[Stored items]
-- ==== Sys2Proof/Tests/Slice0.lean ====
section
/-! SUPPORT. Small tests: what the well-formedness checks refuse, every encoding of the opcode table decoded from a word written from the table,
and for each statement of `Obligations.lean` with hypotheses a concrete state that meets them, with what one step gives there. Expected results are
worked out from the rules the theorems name. -/

namespace Sys2Proof.Machine

set_option Elab.async false

/-! ## Helpers -/

/-- The checks of `Takes` for an instruction with no switch marker to commit. -/
def takesB (q : Iss) (s : State) : Bool :=
  !(q.control && s.cx.delay.isSome) && !(decide (s.me.who = 4) && !q.hOk) && !(q.s || (q.long && decide (8 ≤ s.cx.outstanding))) &&
  !(s.self.inXchg && !q.xOk) && !(q.parks && s.self.speculative) && (firstMark (s.cx.marks q.a q.v)).isNone

theorem takes_of_takesB {q : Iss} {s : State} (h : takesB q s = true) : Takes q s s := by
  simp only [takesB, Bool.and_eq_true, Bool.not_eq_true', Bool.and_eq_false_iff, Bool.or_eq_false_iff, Option.isNone_iff_eq_none,
    decide_eq_false_iff_not] at h
  obtain ⟨⟨⟨⟨⟨h1, h2⟩, h3⟩, h4⟩, h5⟩, h6⟩ := h
  refine ⟨?_, ?_, ?_, ?_, ?_, h6⟩
  · rintro c
    rcases h1 with h | h
    · simp [c] at h
    · simpa using h
  · rintro c
    rcases h2 with h | h
    · exact absurd c h
    · simpa using h
  · rw [if_neg]
    rintro (h | ⟨h, k⟩)
    · simp [h3.1] at h
    · rcases h3.2 with g | g
      · simp [g] at h
      · exact g k
  · rintro c
    rcases h4 with h | h
    · simp [c] at h
    · simpa using h
  · rintro c
    rcases h5 with h | h
    · simp [c] at h
    · exact h

/-- The state after a switch marker has committed a context's results. -/
def committed (s : State) : State := match commitList s.cx.rb s.cx with | .ok c => s.setCx c | _ => s

/-- The checks of `Takes` for an instruction with a switch marker. -/
def marksB (q : Iss) (s : State) : Bool :=
  !(q.control && s.cx.delay.isSome) && !(decide (s.me.who = 4) && !q.hOk) && q.s && s.cx.rb.all (fun e => e.returned) &&
  (match commitList s.cx.rb s.cx with | .ok _ => true | _ => false) &&
  !((committed s).self.inXchg && !q.xOk) && !(q.parks && (committed s).self.speculative) && (firstMark ((committed s).cx.marks q.a q.v)).isNone

theorem takes_of_marksB {q : Iss} {s : State} (h : marksB q s = true) : Takes q s (committed s) := by
  simp only [marksB, Bool.and_eq_true, Bool.not_eq_true', Bool.and_eq_false_iff, Option.isNone_iff_eq_none,
    decide_eq_false_iff_not, List.all_eq_true] at h
  obtain ⟨⟨⟨⟨⟨⟨⟨h1, h2⟩, h3⟩, hr⟩, hc⟩, h4⟩, h5⟩, h6⟩ := h
  refine ⟨?_, ?_, ?_, ?_, ?_, h6⟩
  · rintro c
    rcases h1 with h | h
    · simp [c] at h
    · simpa using h
  · rintro c
    rcases h2 with h | h
    · exact absurd c h
    · simpa using h
  · rw [if_pos (Or.inl h3)]
    refine ⟨hr, ?_⟩
    revert hc
    cases hl : commitList s.cx.rb s.cx with
    | ok c => exact fun _ => ⟨c, rfl, by simp [committed, hl]⟩
    | trap c t => simp
    | wait c r => simp
  · rintro c
    rcases h4 with h | h
    · simp [c] at h
    · simpa using h
  · rintro c
    rcases h5 with h | h
    · simp [c] at h
    · exact h

/-- One live task of a running gang of one slot on core 0, with its pc in a mapped page and nothing on the agenda. -/
def base : State := { State.withFetchWord State.reset 32 0x00000009 with agenda := [] }
def ctx0 : CtxId := ⟨⟨⟨0, 0, 0⟩, 0⟩, 0⟩
def cl0 : ClusterId := ⟨0, 0, 0⟩
/-- A change of the issuing context. -/
def State.onCx (s : State) (f : Ctxt → Ctxt) : State := s.setCx (f s.cx)
/-- The issuing context's a-registers set to values. -/
def State.withA (s : State) (l : List (Nat × DWord)) : State :=
  s.onCx fun c => { c with a := l.foldl (fun a p => a.setIfInBounds p.1 p.2) c.a }
/-- The state after a step, read by a test. -/
def gives (o : Host.Outcome State Fault Refusal) (p : State → Bool) : Bool := match o with | .next u => p u | _ => false
/-- The trap that the issuing context takes: its cause, and the slot TRAPPED or FORWARDED. -/
def traps (o : Host.Outcome State Fault Refusal) (code : Nat) (c : CtxId := ctx0) : Bool :=
  gives o fun u => (u.slot c).cause.toNat == code && ((u.slot c).phase == .trapped || (u.slot c).phase == .forwarded)
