/-- The tail of head k occupies bytes 60 - S(k + 1) to 59 - S(k) (R62). -/
def lineTail (l : Line) (k : Nat) : Nat :=
  lineBytes l (60 - lineS l (k + 1)) (tailLen (lineHead l k / 1024))

/-- The control transfers: majors 0x20 to 0x24 and 0x26, and ERET of major 0x28 (R66). -/
def isTransferHead (h : Nat) : Bool :=
  let m := h / 1024
  (0x20 ≤ m && m ≤ 0x24) || m == 0x26 || (m == 0x28 && h % 32 == 1)

/-- A line is well formed (R63). -/
def lineOk (l : Line) : Bool :=
  let H := lineH l
  let T := lineS l H
  1 ≤ H && H ≤ 30 && 2 * H + T ≤ 60 && lineCtl l / 128 == 0
    && ((l.drop (2 * H)).take (60 - T - 2 * H)).all (fun b => b == 0)
    && (List.range (H - 3)).all (fun k => !isTransferHead (lineHead l k))

/-- The decode words of a head and its tail: the head, then the tail's halfwords from bits [15:0] upward (R68). -/
def decodeWords (h t : Nat) : List (BitVec 16) :=
  BitVec.ofNat 16 h ::
    (List.range (tailLen (h / 1024) / 2)).map (fun j => BitVec.ofNat 16 (t / 2 ^ (16 * j)))

/-- The decode words of head k of a line. -/
def lineWords (l : Line) (k : Nat) : List (BitVec 16) := decodeWords (lineHead l k) (lineTail l k)

/-- One bit of the CRC of R69. -/
def crcBit (crc : BitVec 16) (b : Bool) : BitVec 16 :=
  let shifted := crc <<< 1
  if (crc.getLsbD 15) ^^ b then shifted ^^^ 0x1021#16 else shifted

/-- One decode word fed to the CRC, most significant bit first (R69). -/
def crcWord (crc w : BitVec 16) : BitVec 16 :=
  (List.range 16).foldl (fun c j => crcBit c (w.getLsbD (15 - j))) crc

/-- The partial signature after more decode words (R68, R69). -/
def sigFrom (p : BitVec 16) (ws : List (BitVec 16)) : BitVec 16 := ws.foldl crcWord p

/-- Sig over a whole line (R69). -/
def sig (ws : List (BitVec 16)) : BitVec 16 := sigFrom 0xFFFF#16 ws

/-- A line built from heads with their tails (R59, R62): heads from the front, the tail of head 0
ending at byte 59 and each later tail directly below; then the signature and the control word. -/
def mkLine (es : List Enc) (tgt sigen : Bool) : Line :=
  let heads := es.flatMap (fun e => leBytes 2 e.head)
  let tails := es.reverse.flatMap (fun e => leBytes (tailLen (e.head / 1024)) e.tail)
  let crc := (sig (es.flatMap (fun e => decodeWords e.head e.tail))).toNat
  heads ++ List.replicate (60 - tails.length - heads.length) 0 ++ tails ++ leBytes 2 (if sigen then crc else 0)
    ++ leBytes 2 (es.length + tgt.toNat * 32 + sigen.toNat * 64)

/-- A line of one instruction at head 0, with TGT set and no signature check. -/
def oneLine (h t : Nat) : Line := mkLine [⟨h, t⟩] true false

/-- Decode head k of a line. -/
def lineDecode (l : Line) (k : Nat) : Except DecodeError Instr := decode (lineHead l k) (lineTail l k)

/-- The head and tail of an instruction word numbered as spec/opcode_table.json numbers it: the head
stands above the tail (its 16 topmost bits), as the table's match values show (major in the top bits). -/
def tableSplit (nbits w : Nat) : Enc := ⟨w / 2 ^ (nbits - 16) % 2 ^ 16, w % 2 ^ (nbits - 16)⟩

/-- The instruction the decoder reads from a word of spec/opcode_table.json. The word is laid into a line
and read back from there, as the fetch does. -/
def decodeTableWord (nbits w : Nat) : Option Instr :=
  let e := tableSplit nbits w
  match lineDecode (oneLine e.head e.tail) 0 with
  | .ok i => some i
  | .error _ => none

end Sys2Proof
end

=== What you are asked to do ===
Scan each line above for the string "crcBit". Give the tally and nothing else.

=== Response for this exercise ===
2